DATA SHOWN section start

-- ==== Sys2Proof/Machine/Values.lean ====
section
/-! DEFINITION. Values of objects: the key a selector shows, the length and range an object table asks of a value
(R13, R16, R71, R555), and the rules for windows and pools that a run-time write and image validation share
(R328, R381). `look` reads a stored key: the running store, or that store under an image's records. -/

namespace Sys2Proof.Machine

/-- The selector sub-index of an object that shows one entry of an array. -/
def selectorSub (i s : Nat) : Option Nat :=
  if 0x4200 ≤ i ∧ i ≤ 0x422F ∧ (s = 3 ∨ s = 4) then some 2
  else if 0x4C00 ≤ i ∧ i ≤ 0x4C07 ∧ 2 ≤ s ∧ s ≤ 6 then some 1
  else if 0x4C00 ≤ i ∧ i ≤ 0x4C07 ∧ 0x11 ≤ s ∧ s ≤ 0x14 then some 0x10
  else none

/-- Key under which the value that object i:s now shows is stored. -/
def shownKey (look : Nat → Nat) (i s : Nat) : Nat :=
  match selectorSub i s with
  | some x => skey i s (look (okey i x))
  | none => okey i s

/-- The value of bytes of the right length, with reserved bits cleared (R13, R71). -/
def Obj.coerce (o : Obj) (data : Bytes) : Option Nat :=
  if tySize o.ty ≠ 0 ∧ data.length = tySize o.ty then some (fromLe data &&& o.keep) else none

/-- Size of a pool's buffers by code (R375). -/
def bufSize (code : Nat) : Nat := lget 0 [256, 512, 2048, 9216] code

/-- A permutation of the lanes listed, one in each 4 bits. -/
def permOf (l : List Nat) (v : Nat) : Bool := l.all (fun x => (List.range l.length).any (fun j => decide (field v (4 * j + 3) (4 * j) = x)))

/-- A shaper entry in range (R352): with ENABLE, RATE and BURST. -/
def shaperOk (v : Nat) : Bool :=
  ! bitAt v 63 || (decide (1 ≤ field v 57 40) && decide (field v 57 40 ≤ 131072) && decide (576 ≤ field v 20 0)
    && decide (field v 20 0 ≤ 1048576) && decide (field v 20 0 % 64 = 0))

/-- Ranges with cases of their own. COUNT and BASE of a pool are judged with ENABLE (DEDUCED, log 55: the default is 0). -/
def ruleOk (s : State) (look : Nat → Nat) (n i sub v : Nat) : Bool :=
  match n with
  | 1 => ! bitAt v 30
  | 3 => decide ((1 ≤ v ∧ v ≤ 240) ∨ v = 254)
  | 4 => decide (10 ≤ field v 19 0 ∧ field v 19 0 ≤ 100000)
  | 5 => allKinds.contains v
  | 6 => decide (800 ≤ ofTwos 16 v ∧ ofTwos 16 v ≤ s.otp.maxTj)
  | 7 => decide (look (okey i (sub - 1)) + 4095 ≤ v ∧ (v + 1) % 4096 = 0)
  | 8 => decide (field v 39 0 % 64 = 0)
  | 9 => decide ((field v 39 0 + 1) % 64 = 0)
  | 10 => shaperOk v
  | 11 => decide (8 ≤ field v 23 0 ∧ field v 23 0 ≤ 16777208 ∧ field v 23 0 % 8 = 0)
  | 12 => ! bitAt v 63 || decide (1 ≤ field v 55 40 ∧ field v 55 40 ≤ 32768 ∧ field v 22 0 % min (bufSize (field v 62 61)) 4096 = 0)
  | 13 => decide (3 ≤ field v 27 24 ∧ field v 27 24 ≤ 12 ∧ 1 ≤ field v 23 20)
  | 14 => decide (3 ≤ field v 29 26 ∧ field v 29 26 ≤ 12 ∧ 1 ≤ field v 25 16 ∧ field v 25 16 ≤ 1000)
  | 15 => decide (field v 7 0 ≤ 6)
  | _ => true

/-- Ranges that a pair of objects sets together: R611's LOAD_LOW below LOAD_HIGH and SCRUB_FAST at most SCRUB_SLOW;
RETAIN only for PD16 to PD39 (R559). -/
def pairOk (look : Nat → Nat) (i sub v : Nat) : Bool :=
  if i = 0x2504 ∧ sub = 3 then decide (v < look (okey i 4))
  else if i = 0x2504 ∧ sub = 4 then decide (look (okey i 3) < v)
  else if i = 0x2504 ∧ sub = 5 then decide (v ≤ look (okey i 6))
  else if i = 0x2504 ∧ sub = 6 then decide (look (okey i 5) ≤ v)
  else if 0x2214 ≤ i ∧ i ≤ 0x2241 ∧ sub = 2 ∧ v = 2 then decide (0x2220 ≤ i ∧ i ≤ 0x2237)
  else true

/-- Whether a value lies in its object's range (R16). -/
def State.rangeOk (s : State) (look : Nat → Nat) (i sub : Nat) (o : Obj) (v : Nat) : Bool :=
  (match o.ty with
   | .bool => decide (v ≤ 1)
   | _ => true)
  && (match o.rng with
   | .any => true
   | .btw lo hi => decide (lo ≤ v ∧ v ≤ hi)
   | .zeroOr lo hi => decide (v = 0 ∨ (lo ≤ v ∧ v ≤ hi))
   | .oneOf l => l.contains v
   | .mult m hi => decide (v % m = 0 ∧ v ≤ hi)
   | .multOr m hi x => decide (v = x ∨ (v % m = 0 ∧ v ≤ hi))
   | .sbtw lo hi => decide (lo ≤ ofTwos 16 v ∧ ofTwos 16 v ≤ hi)
   | .perm8 z => (z && decide (v = 0)) || permOf [0, 1, 2, 3, 4, 5, 6, 7] v
   | .permC => permOf [0, 1, 2, 4, 6, 7, 8] v
   | .rule n => ruleOk s look n i sub v)
  && pairOk look i sub v

/-! ### Tables written as bytes -/

/-- The 8-byte words of a run of bytes. -/
def words8 : Bytes → List Nat
  | a :: b :: c :: d :: e :: f :: g :: h :: rest => fromLe [a, b, c, d, e, f, g, h] :: words8 rest
  | _ => []

/-- Fields of an entry of POLICY_TABLE in range (R555). -/
def policyOk (v : Nat) : Bool :=
  decide (field v 47 45 ≤ 4) && decide (field v 44 42 ≤ 4) && decide (250 ≤ field v 31 0) && decide (field v 31 0 ≤ 250000000)

/-- Abort code for a write of bytes to POLICY_TABLE at an offset, if it is refused (R555). -/
def policyRefused (off : Nat) (data : Bytes) : Option Nat :=
  if off % 8 ≠ 0 ∨ data.length % 8 ≠ 0 then some 0x06070010
  else if off + data.length > 8 * allKinds.length then some 0x06090030
  else if (words8 data).all policyOk then none else some 0x06090030

/-- Abort code for a write of bytes to SHAPER_TABLE at an offset (R352): whole entries within the 2048 bytes. -/
def shapersRefused (off : Nat) (data : Bytes) : Option Nat :=
  if off % 8 ≠ 0 ∨ data.length % 8 ≠ 0 then some 0x06070010
  else if off + data.length > 2048 then some 0x06090030
  else if (words8 data).all shaperOk then none else some 0x06090030

/-! ### Windows and pools -/

/-- BASE, LIMIT, TARGET and ATTR of window w of NI n. -/
def winAt (look : Nat → Nat) (n w : Nat) : Nat × Nat × Nat × Nat :=
  (look (okey (0x4000 + n) (4 * w + 1)), look (okey (0x4000 + n) (4 * w + 2)), look (okey (0x4000 + n) (4 * w + 3)),
   look (okey (0x4000 + n) (4 * w + 4)))

/-- Whether window w of NI n with attribute `attr` breaks R328. -/
def windowRefused (look : Nat → Nat) (n w attr : Nat) : Bool :=
  let (base, limit, target, _) := winAt look n w
  let cls := field attr 29 28
  let space := faSpace (target % 2 ^ 48)
  (bitAt attr 30 && (decide (cls ≠ 2) || decide (space = 3)))
    || (decide (faTarget target = 43) && decide (space ≤ 1))
    || decide (0xFFFFFFFFFF < faOffset target + (limit - base))
    || (bitAt attr 27 && decide (cls ≤ 1))
    || (bitAt attr 31 && (List.range 32).any (fun v =>
          let (b, l, _, a) := winAt look n v
          decide (v ≠ w) && bitAt a 31 && decide (base ≤ l) && decide (b ≤ limit)))

/-- First and last offset of a pool's area and its COUNT, when it is enabled. -/
def poolArea (v : Nat) : Option (Nat × Nat × Nat) :=
  if bitAt v 63 then
    some (field v 22 0, field v 22 0 + field v 55 40 * bufSize (field v 62 61) - 1, field v 55 40)
  else none

/-- Whether pool p of cluster k, given its words and control block, breaks the first three points of R381 against the
block and the other pools that `among` selects. -/
def poolRefused (cfg : Nat → Nat) (ctrl p : Nat) (among : Nat → Bool) : Bool :=
  match poolArea (cfg p) with
  | none => false
  | some (lo, hi, n) =>
    let others := ((List.range 8).filter (fun j => j ≠ p && among j)).filterMap (fun j => poolArea (cfg j))
    decide (0x7FFFFF < hi) || (decide (ctrl ≠ 0xFFFFFFFF) && decide (lo ≤ ctrl + 511) && decide (ctrl ≤ hi))
      || others.any (fun a => decide (lo ≤ a.2.1) && decide (a.1 ≤ hi))
      || decide (32768 < n + (others.map (fun a => a.2.2)).sum)

/-- Whether cluster k's settings break R381: the first pool that does. -/
def poolsRefused (look : Nat → Nat) (k : Nat) : Option Nat :=
  let cfg (p : Nat) : Nat := look (okey (0x4800 + k) (0x30 + p))
  (List.range 8).find? (fun p => poolRefused cfg (look (okey (0x4800 + k) 8)) p (fun j => decide (j < p)))

end Sys2Proof.Machine
end

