-- ==== Sys2Proof/Machine/Images.lean ====
section
/-! DEFINITION. The Zwinov container (R500 to R507), and the checks of image validation on it, step by step (R509),
without the schedule checker. -/

namespace Sys2Proof.Machine

/-! ### The container -/

/-- `n` numbers of `w` bytes each, from the front of a run of bytes. -/
def numbers (w : Nat) : Nat → Bytes → List Nat
  | 0, _ => []
  | n + 1, bs => fromLe (bs.take w) :: numbers w n (bs.drop w)

/-- A sparse table from numbers in order; the default `d` is not listed. -/
def tableOf (d : Nat) (vs : List Nat) : SMap Nat :=
  ((List.range vs.length).zip vs).filter (fun e => e.2 ≠ d)

/-- A section of the table (R501); sections are numbered from 1 in table order (DESIGN CHOICE, log 15). -/
structure Section where
  num : Nat
  type : Nat
  optional : Bool
  off : Nat
  len : Nat
  crc : Nat
  deriving DecidableEq, Repr

/-- Fields of the header (R500). -/
def imgKind (img : Bytes) : Nat := leAt img 6 1
def imgSigned (img : Bytes) : Bool := bitAt (leAt img 7 1) 0
def imgTotal (img : Bytes) : Nat := leAt img 8 4
def imgGeneration (img : Bytes) : Nat := leAt img 20 4
def imgCount (img : Bytes) : Nat := leAt img 24 2
def imgBuild (img : Bytes) : Bytes := ((slice img 32 32).reverse.dropWhile (· = 0)).reverse

/-- The section table. -/
def imgSections (img : Bytes) : List Section :=
  (List.range (min (imgCount img) 32)).map (fun j =>
    let e := slice img (128 + 16 * j) 16
    { num := j + 1, type := leAt e 0 1, optional := bitAt (leAt e 1 1) 0, off := leAt e 4 4, len := leAt e 8 4, crc := leAt e 12 4 })

/-- The section of a type. -/
def imgFind (img : Bytes) (t : Nat) : Option Section := (imgSections img).find? (fun x => x.type = t)
/-- Contents of the section of a type; none where it is absent. -/
def imgBytes (img : Bytes) (t : Nat) : Bytes :=
  match imgFind img t with
  | some x => slice img x.off x.len
  | none => []

/-- A record of OBJECTS (R503). -/
structure Rec where
  index : Nat
  sub : Nat
  data : Bytes
  /-- it runs past the end of its section, or its padding is not 0 -/
  short : Bool := false
  deriving DecidableEq, Repr

/-- The records of an OBJECTS section, in order. -/
def objRecords : Nat → Bytes → List Rec
  | 0, _ => []
  | n + 1, bs =>
    if bs.isEmpty then []
    else
      let len := leAt bs 4 4
      let pad := (len + 7) / 8 * 8
      let r : Rec := { index := leAt bs 0 2, sub := leAt bs 2 1, data := slice bs 8 len }
      if bs.length < 8 + pad then [{ r with short := true }]
      else { r with short := leAt bs (8 + len) (pad - len) ≠ 0 } :: objRecords n (bs.drop (8 + pad))

/-- Numbers without the bits of their reserved fields, which the hub ignores (R13). -/
def masked (m : Nat) (vs : List Nat) : List Nat := vs.map (· &&& m)

/-- The tables of a ROUTING section (R504), with the fields of R227. -/
def routingOf (b : Bytes) (t : Tables) : Tables :=
  { t with confined := bitAt (leAt b 0 8) 0, allow := tableOf 0xF (masked 0xF (numbers 1 2304 (b.drop 8))),
           pairs := tableOf 0 (masked 0x8FFFFFFFFFFF0000 (numbers 8 1920 (b.drop 2312))),
           groups := tableOf 0 (masked 0xF800FFFFFFFFFFFF (numbers 8 64 (b.drop 17672))) }

/-- The tables of a SCHEDULE section (R505), with the fields of R233, R241 and R251. -/
def scheduleOf (b : Bytes) (t : Tables) : Tables :=
  { t with guard := leAt b 0 2, l7slot := leAt b 2 1, maintPeriod := leAt b 4 4,
           maintOffset := tableOf 0xFFFFFFFF (numbers 4 192 (b.drop 8)), linkTab := tableOf 0 (masked 0xFF80FFFF (numbers 4 49152 (b.drop 776))),
           clusTab := tableOf 0 (masked 0xFF80FFFF (numbers 4 6144 (b.drop 197384))),
           flows := tableOf 0 (masked 0xFFFFFFFFFE0000EFFFF3FF (numbers 16 1024 (b.drop 221960))),
           circuits := tableOf 0 (masked 0xFFFFFFFFFF0000EFFFF000 (numbers 16 64 (b.drop 238344))) }

/-- Both. -/
def imgTables (img : Bytes) : Tables := scheduleOf (imgBytes img 3) (routingOf (imgBytes img 2) {})

/-- A Springhead command from its 32 bytes (R491). -/
def parseCmd (b : Bytes) : SpringCmd :=
  { op := leAt b 0 1, cond := leAt b 1 1 / 16, size := leAt b 1 1 % 16, index := leAt b 2 2, sub := leAt b 4 1, rsvd := leAt b 5 3,
    value := leAt b 8 8, mask := leAt b 16 8, target := leAt b 24 2, code := leAt b 26 2, time := leAt b 28 4 }

/-- Vector entries in use and commands of a TRAP_SCRIPTS section (R506). -/
def trapVector (b : Bytes) : List (Nat × Nat) :=
  ((numbers 4 64 b).map (fun v => (field v 31 16, field v 15 0))).filter (fun e => e.1 ≠ 0xFFFF)
def trapCmds (b : Bytes) : List SpringCmd :=
  (List.range ((b.length - 256) / 32)).map (fun j => parseCmd (slice b (256 + 32 * j) 32))

/-! ### Springhead commands -/

/-- Whether an opcode uses each field of R492: COND, SIZE with INDEX and SUB, VALUE with MASK, TARGET, CODE, TIME. -/
def cmdUses (op : Nat) : Option (Bool × Bool × Bool × Bool × Bool × Bool) :=
  match op with
  | 0 => some (false, false, false, false, false, false)
  | 1 => some (true, true, true, false, false, false)
  | 2 => some (true, true, true, true, false, true)
  | 3 => some (false, false, false, true, false, false)
  | 4 => some (false, false, false, false, false, false)
  | 5 => some (true, true, true, true, false, false)
  | 6 => some (false, false, false, false, false, true)
  | 7 => some (true, false, false, false, true, false)
  | _ => none

/-- SIZE equals the size of the object (R493). A DOMAIN object has no size; R494 refuses it when it is reached. -/
def cmdSizeOk (c : SpringCmd) : Bool :=
  decide (c.size ≤ 3) && (match objInfo c.index c.sub with
    | some o => decide (o.ty = .domain) || decide (tySize o.ty = 2 ^ c.size)
    | none => false)

/-- Whether a command is bad (R492, R493). `m` is the number of commands of its script, where that is known. The
reserved bytes count as an unused field (DEDUCED, log 16). -/
def cmdBad (m : Option Nat) (c : SpringCmd) : Bool :=
  match cmdUses c.op with
  | none => true
  | some (cond, obj, val, tgt, code, time) =>
    let condOk := if c.op = 1 then decide (c.cond = 0) else if c.op = 7 then decide (1 ≤ c.cond ∧ c.cond ≤ 3) else decide (c.cond ≤ 4)
    ! ((if cond then condOk else decide (c.cond = 0))
      && (if obj then cmdSizeOk c else decide (c.size = 0 ∧ c.index = 0 ∧ c.sub = 0))
      && (val || decide (c.value = 0 ∧ c.mask = 0))
      && (if tgt then (match m with
                       | some n => decide (c.target < n)
                       | none => true) else decide (c.target = 0))
      && (code || decide (c.code = 0))
      && (if time then decide (1 ≤ c.time ∧ c.time ≤ 1000000) else decide (c.time = 0))
      && decide (c.rsvd = 0))

/-! ### Steps 1 to 7 -/

/-- Step 1: the header. A GENERATION outside its range is a fault of the header (DEDUCED, log 15). -/
def headerBad (img : Bytes) : Bool :=
  decide (img.length < 128) || decide (leAt img 0 4 ≠ 0x564E575A) || decide (leAt img 4 2 ≠ 1) || decide (leAt img 12 4 ≠ 0x9648)
    || decide (leAt img 16 4 ≠ 0xA1) || decide (crc32c (img.take 124) ≠ leAt img 124 4) || decide (imgTotal img ≠ img.length)
    || decide (imgGeneration img = 0 ∨ imgGeneration img = 0xFFFFFFFF)

/-- Step 2: FULL outside MOORED, HEAT outside LAUNCH and AFLOAT, or no kind. -/
def kindBad (img : Bytes) (dev : DeviceState) : Bool :=
  if imgKind img = 1 then decide (dev ≠ .moored)
  else if imgKind img = 2 then decide (dev ≠ .launch ∧ dev ≠ .afloat)
  else true

/-- Whether one section breaks R501 or R502, given those before it. -/
def sectionBad (img : Bytes) (before : List Section) (x : Section) : Bool :=
  let full := decide (imgKind img = 1)
  let tableEnd := 128 + 16 * imgCount img
  decide (x.off % 64 ≠ 0) || decide (imgTotal img < x.off + x.len)
    || (decide (0 < x.len) && (decide (x.off < tableEnd) || before.any (fun y => decide (x.off < y.off + y.len) && decide (y.off < x.off + x.len))))
    || (decide (x.type ≠ 0x7E) && decide (x.type ∈ [1, 2, 3, 4, 0x7F]) && before.any (fun y => decide (y.type = x.type)))
    || (match x.type with
        | 1 => ! full
        | 2 => decide (x.len ≠ 18184)
        | 3 => decide (x.len ≠ 239368)
        | 4 => ! full || decide (x.len < 256 ∨ (x.len - 256) % 32 ≠ 0 ∨ 504 < (x.len - 256) / 32)
        | 0x7E => false
        | 0x7F => ! imgSigned img || decide (x.len ≠ 200 ∨ x.off + x.len ≠ imgTotal img)
        | _ => ! x.optional)

/-- The first bad section of a list. -/
def firstBad (img : Bytes) (before : List Section) : List Section → Option Nat
  | [] => none
  | x :: rest => if sectionBad img before x then some x.num else firstBad img (before ++ [x]) rest

/-- Step 3: the number of the section at fault; 0 where the table itself breaks a rule or a section is missing. -/
def sectionsBad (img : Bytes) : Option Nat :=
  if imgCount img = 0 ∨ 32 < imgCount img ∨ leAt img 28 4 ≠ 128 ∨ imgTotal img < 128 + 16 * imgCount img then some 0
  else
    match firstBad img [] (imgSections img) with
    | some n => some n
    | none =>
      let has (t : Nat) : Bool := (imgFind img t).isSome
      if (imgKind img = 1 ∧ ! has 1) ∨ ! has 2 ∨ ! has 3 ∨ (imgSigned img ∧ ! has 0x7F) then some 0 else none

/-- Step 4: the first section whose CRC fails; that of SIGNATURE is not checked. -/
def crcBad (img : Bytes) : Option Nat :=
  ((imgSections img).find? (fun x => x.type ≠ 0x7F ∧ crc32c (slice img x.off x.len) ≠ x.crc)).map (·.num)

/-- The OTP key slot that the image's key matches, 1 or 2, if it is not revoked (step 6). The hash is taken over the
97 bytes of the SEC1 form (DEDUCED, log 15). -/
def keySlot (otp : Otp) (img : Bytes) : Option Nat :=
  let h := sha384 ((imgBytes img 0x7F).take 97)
  if h = otp.keyHash0 then (if bitAt otp.revoked 0 then none else some 1)
  else if h = otp.keyHash1 then (if bitAt otp.revoked 1 then none else some 2)
  else none

/-- Step 7 (R507). -/
def signatureBad (img : Bytes) : Bool :=
  match imgFind img 0x7F with
  | none => false
  | some x =>
    let sig := slice img x.off x.len
    ! ecdsaOk (sig.take 97) (img.take x.off) (fromBe (slice sig 104 48)) (fromBe (slice sig 152 48))

/-! ### Step 8: objects -/

/-- Whether the object is one that an image's records may name (R503): the owner may write it in AFLOAT, and it is not of
access wo. ROLE is read-only to every path, and the image sets it (R460; DEDUCED, log 15). -/
def State.recordable (s : State) (i sub : Nat) (o : Obj) : Bool :=
  (decide (o.acc = .rw ∨ o.acc = .w1c) || decide (0x5100 ≤ i ∧ i ≤ 0x510B ∧ sub = 0x20))
    && ! (decide (0x1000 ≤ i) && decide (i ≤ 0x209F)) && ! objAbsent i sub && (decide (i ≠ 0x2441) || s.pins.testMode)

/-- Whether a record breaks step 8, under the store as the records before it leave it. -/
def State.recordBad (s : State) (look : Nat → Nat) (r : Rec) : Bool :=
  match objInfo r.index r.sub with
  | none => true
  | some o =>
    r.short || ! s.recordable r.index r.sub o
      || (if r.index = 0x2411 then (policyRefused 0 r.data).isSome
          else if 0x4200 ≤ r.index ∧ r.index ≤ 0x422F ∧ r.sub = 1 then decide (r.data.length ≠ 2048) || (shapersRefused 0 r.data).isSome
          else match o.coerce r.data with
            | none => true
            | some v =>
              if 0x5100 ≤ r.index ∧ r.index ≤ 0x510B ∧ r.sub = 0x20 then decide (2 < v)
              else ! s.rangeOk look r.index r.sub o v)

DATA SHOWN section end

§ DESCRIPTION OF THE TASK: Scan the entries above for the line containing "((imgSections img).find? (fun", and copy it and all lines after it exactly, down to and including the line containing "access wo. ROLE".

§ SOLUTION BELOW:
  ((imgSections img).find? (fun x => x.type ≠ 0x7F ∧ crc32c (slice img x.off x.len) ≠ x.crc)).map (·.num)

/-- The OTP key slot that the image's key matches, 1 or 2, if it is not revoked (step 6). The hash is taken over the
97 bytes of the SEC1 form (DEDUCED, log 15). -/
def keySlot (otp : Otp) (img : Bytes) : Option Nat :=
  let h := sha384 ((imgBytes img 0x7F).take 97)
  if h = otp.keyHash0 then (if bitAt otp.revoked 0 then none else some 1)
  else if h = otp.keyHash1 then (if bitAt otp.revoked 1 then none else some 2)
  else none

/-- Step 7 (R507). -/
def signatureBad (img : Bytes) : Bool :=
  match imgFind img 0x7F with
  | none => false
  | some x =>
    let sig := slice img x.off x.len
    ! ecdsaOk (sig.take 97) (img.take x.off) (fromBe (slice sig 104 48)) (fromBe (slice sig 152 48))

/-! ### Step 8: objects -/

/-- Whether the object is one that an image's records may name (R503): the owner may write it in AFLOAT, and it is not of
access wo. ROLE is read-only to every path, and the image sets it (R460; DEDUCED, log 15). -/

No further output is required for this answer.